Миссис Мур вернулась с тем же выражением недовольства на лице и тяжело уселась за карточный столик. Для того чтобы немедленно прояснить недоразумение, он без обиняков спросил мать, не упоминала ли она имени заключенного. Она не поняла вопроса, и ей пришлось объяснять его смысл. «Я не произносила его имя», — сказала она и принялась раскладывать пасьянс.
— Мне показалось, что вы сказали: «Азиз невиновен», но это было в письме мистера Филдинга…
— Конечно, он невиновен, — рассеянно сказала миссис Мур. Это был первый раз, когда она прямо высказала свое мнение.
— Видишь, Ронни, я была права, — сказала девушка.
— Ты была не права, она не произнесла его имя.
— Но она так думает.
— Какая разница, что она думает?
— Красная девятка на черную десятку, — послышалось от карточного стола.
— Она, как и Филдинг, может думать что ей угодно, но есть такая вещь, как доказательства.
— Я знаю, но…
— Я опять должна что-то говорить? — спросила миссис Мур, подняв глаза от карт. — Очевидно, да, потому что вы все время меня отвлекаете.
— Только если тебе есть что сказать.
— Как это утомительно… банально… — И так же, как когда она насмехалась над любовью — любовью! — ее ум приблизился к сыну и мисс Квестед словно издалека, из бездонной тьмы. — О, ну почему я все время что-то должна? Когда я освобожусь от вашей суеты? Был ли он в пещере, была ли ты в пещере, и так до бесконечности… и родился для нас сын, дан был нам сын… и я добра, и плох ли он, и спасемся ли мы?… И все заканчивается эхом.
— Я уже почти его не слышу, — сказала Адела и подошла к миссис Мур. — Вы убрали его, вы всегда творите только добро, потому что вы добрая.

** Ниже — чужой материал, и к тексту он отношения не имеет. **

-- ==== Sys2Proof/Machine/Ops.lean ====
section
/-! DEFINITION. The named operations over the engine memories and registers, the completion of a command,
and raising a result, the block's one way to report an error (spec/40_control.md rules R82, R83;
spec/60_exceptions.md rule R135). The block has no trap and no return from one (rules R141, R142). -/

namespace Sys2Proof.Machine

/-! ### Memories -/

/-- The entry written at `k`, none where nothing has been written since reset. -/
def Memory.look {α : Type} : Memory α → Nat → Option α
  | [], _ => none
  | (k', v) :: m, k => if k = k' then some v else Memory.look m k

/-- Write `v` at `k`, keeping the indices rising. -/
def Memory.put {α : Type} : Memory α → Nat → α → Memory α
  | [], k, v => [(k, v)]
  | (k', v') :: m, k, v =>
    if k < k' then (k, v) :: (k', v') :: m
    else if k = k' then (k, v) :: m
    else (k', v') :: Memory.put m k v

/-- Entries 0..n−1 all written, entry `i` with `f i`. -/
def Memory.tabulate {α : Type} (n : Nat) (f : Nat → α) : Memory α :=
  (List.range n).map fun i => (i, f i)

/-- The canonical form of a memory of `bound` entries: rising indices, all below `bound`. -/
abbrev Memory.wf {α : Type} (bound : Nat) (m : Memory α) : Prop :=
  (m.map Prod.fst).Pairwise (· < ·) ∧ ∀ k ∈ m.map Prod.fst, k < bound

/-! ### Node entries as window words -/

/-- The fields of a word written to word 0 of a node entry; bits [30:26] are ignored (rule R47). -/
def NodeLink.ofWord (w : Word) : NodeLink where
  internal := w.getLsbD 31
  sym := w.extractLsb' 18 8
  left := w.extractLsb' 0 9
  right := w.extractLsb' 9 9

/-- Word 0 of a node entry as the host reads it (rule R47). -/
def NodeLink.toWord (e : NodeLink) : Word :=
  (((BitVec.ofBool e.internal ++ 0#5) ++ e.sym) ++ e.right) ++ e.left

/-- A Leaf as BUILD makes it (rules R31, R110). -/
def NodeLink.leaf (sym : Byte) : NodeLink where
  internal := false
  sym := sym
  left := nilIx
  right := nilIx

/-- An Internal node as BUILD makes it (rules R109, R110). -/
def NodeLink.inner (left right : NodeIx) : NodeLink where
  internal := true
  sym := 0#8
  left := left
  right := right

/-! ### Reading an entry

The value of an entry: what was last written, else "`any` value of the entry's width, drawn freshly at each
read" (rule R42). `State.draws` moves on at the end of each command and host read, so any two of them see
unrelated values. Where one command reads an entry, or a field of it, more than once, `read` tells its reads
apart (log 3). -/

/-- FREQ[i], at the read of that number. -/
def State.freqAt (s : State) (read i : Nat) : Word :=
  (s.freq.look i).getD (Config.anyFreq s.draws read i)

/-- Word 0 of NODE[i], at the read of that number. -/
def State.linkAt (s : State) (read i : Nat) : NodeLink :=
  (s.nodeLink.look i).getD (NodeLink.ofWord (Config.anyNodeWord s.draws read i))

/-- NODE[i].WEIGHT. -/
def State.weightAt (s : State) (i : Nat) : Word :=
  (s.nodeWeight.look i).getD (Config.anyNodeWeight s.draws i)

/-- CODE_VALID[c]. -/
def State.validAt (s : State) (c : Byte) : Bool := s.codeValid.getLsbD c.toNat

/-- CODE_LEN[c]. -/
def State.codeLenAt (s : State) (c : Byte) : Byte :=
  (s.codeLen.look c.toNat).getD (Config.anyCodeLen s.draws c.toNat)

/-- CODE_PAT[c]. -/
def State.codePatAt (s : State) (c : Byte) : BitVec 255 :=
  (s.codePat.look c.toNat).getD (Config.anyCodePat s.draws c.toNat)

/-- SYM_IN[i], at the read of that number. -/
def State.symInAt (s : State) (read i : Nat) : Byte :=
  (s.symIn.look i).getD (Config.anySymIn s.draws read i)

/-- PACK[i]. -/
def State.packAt (s : State) (i : Nat) : Byte :=
  (s.pack.look i).getD (Config.anyPack s.draws i)

/-- SYM_OUT[i]. -/
def State.symOutAt (s : State) (i : Nat) : Byte :=
  (s.symOut.look i).getD (Config.anySymOut s.draws i)

/-! ### Writing an entry

A memory has the entries its rule gives it; an index at or above them names no entry, and a write there
stores nothing. No command writes one in a state that satisfies `State.Inv` (log 12). -/

/-- FREQ[c] <- v. -/
def State.writeFreq (s : State) (c : Byte) (v : Word) : State :=
  { s with freq := s.freq.put c.toNat v }

/-- Every FREQ[c] <- 0 (the first loop of rules R105, R111, R125). -/
def State.clearFreq (s : State) : State :=
  { s with freq := Memory.tabulate Config.alphabet fun _ => 0#32 }

/-- Word 0 of NODE[i] <- e. -/
def State.writeLink (s : State) (i : Nat) (e : NodeLink) : State :=
  if i < Config.nodeMax then { s with nodeLink := s.nodeLink.put i e } else s

/-- NODE[i].WEIGHT <- v. -/
def State.writeWeight (s : State) (i : Nat) (v : Word) : State :=
  if i < Config.nodeMax then { s with nodeWeight := s.nodeWeight.put i v } else s

/-- NODE[i] <- the node with fields `e` and weight `v`. -/
def State.writeNode (s : State) (i : Nat) (e : NodeLink) (v : Word) : State :=
  (s.writeLink i e).writeWeight i v

/-- Every CODE_VALID[c] <- 0 (rules R85, R112, R118). -/
def State.invalidateCodes (s : State) : State := { s with codeValid := 0#256 }

/-- Every CODE_VALID[c], CODE_LEN[c], CODE_PAT[c] <- 0 (rule R118). -/
def State.clearCodes (s : State) : State :=
  { s with
    codeValid := 0#256
    codeLen := Memory.tabulate Config.alphabet fun _ => 0#8
    codePat := Memory.tabulate Config.alphabet fun _ => 0#255 }

/-- CODE_PAT[c] <- p, CODE_LEN[c] <- l, CODE_VALID[c] <- 1 (rules R119, R120). -/
def State.writeCode (s : State) (c : Byte) (p l : Nat) : State :=
  { s with
    codeValid := s.codeValid ||| BitVec.twoPow 256 c.toNat
    codeLen := s.codeLen.put c.toNat (BitVec.ofNat 8 l)
    codePat := s.codePat.put c.toNat (BitVec.ofNat 255 p) }

/-- SYM_IN[i] <- v. -/
def State.writeSymIn (s : State) (i : Nat) (v : Byte) : State :=
  if i < s.symCap then { s with symIn := s.symIn.put i v } else s

/-- PACK[i] <- v. -/
def State.writePack (s : State) (i : Nat) (v : Byte) : State :=
  if i < s.packCap then { s with pack := s.pack.put i v } else s

/-- SYM_OUT[i] <- v. -/
def State.writeSymOut (s : State) (i : Nat) (v : Byte) : State :=
  if i < s.symCap then { s with symOut := s.symOut.put i v } else s

/-! ### Ending a command -/

/-- How a command's pseudocode ended: the state it leaves, its result and detail, and `trunc`. -/
structure Ended where
  left : State
  result : Result
  detail : Byte
  trunc : Bool

/-- The pseudocode ran to its end (rule R83). -/
def Ended.done (s : State) : Ended := ⟨s, .ok, 0x00#8, false⟩

/-- `raise Result(code, detail)` (rules R6, R135), leaving the state `s`: the state before the command
unless the command's rule says otherwise. -/
def Ended.raise (s : State) (code : Result) (detail : Byte) : Ended := ⟨s, code, detail, false⟩

/-- `complete(w, code, detail, trunc)` of rule R82, `op` being w[7:0]. The draws of the command are used up
(log 2). -/
def State.complete (s : State) (op : Byte) (code : Result) (detail : Byte) (trunc : Bool) : State :=
  { s with
    result := code
    detail := detail
    lastop := op
    trunc := trunc
    latch := none
    busy := false
    draws := s.draws + 1 }

/-- The state a command leaves (rule R83). -/
def Ended.completed (e : Ended) (op : Byte) : State := e.left.complete op e.result e.detail e.trunc

/-- "Every accepted command completes" (rule R82): a next state, whatever the result. -/
def conclude (op : Byte) (e : Ended) : Host.Outcome State Fault Refusal := .next (e.completed op)

/-! ### The DETAIL codes of rule R137 -/

def Detail.endsMidCode : Byte := 0x01#8
def Detail.badRoot : Byte := 0x02#8
def Detail.badChild : Byte := 0x03#8
def Detail.sharedOrCycle : Byte := 0x04#8
def Detail.degenOneBit : Byte := 0x05#8
def Detail.degenCount : Byte := 0x06#8
def Detail.trailNoData : Byte := 0x07#8
def Detail.dupSymbol : Byte := 0x08#8
def Detail.inLenRange : Byte := 0x01#8
def Detail.packLenRange : Byte := 0x02#8
def Detail.writerFinished : Byte := 0x01#8
def Detail.none : Byte := 0x00#8

end Sys2Proof.Machine
end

— Я не добрая, о нет, я плохая. — Теперь она говорила тише и спокойнее, вернувшись к своим картам, и говоря, переворачивала их. — Я злобная старуха, плохая, отвратительная. Я была добра к моим детям, пока они росли, потом я встретила молодого человека в его мечети, и мне захотелось, чтобы он был счастлив. О, эти добрые, счастливые маленькие люди. Они не существуют, они — это всего лишь сон. Но я не стану помогать вам мучить его за то, что он не совершал. У зла много путей, и я предпочитаю мои вашим.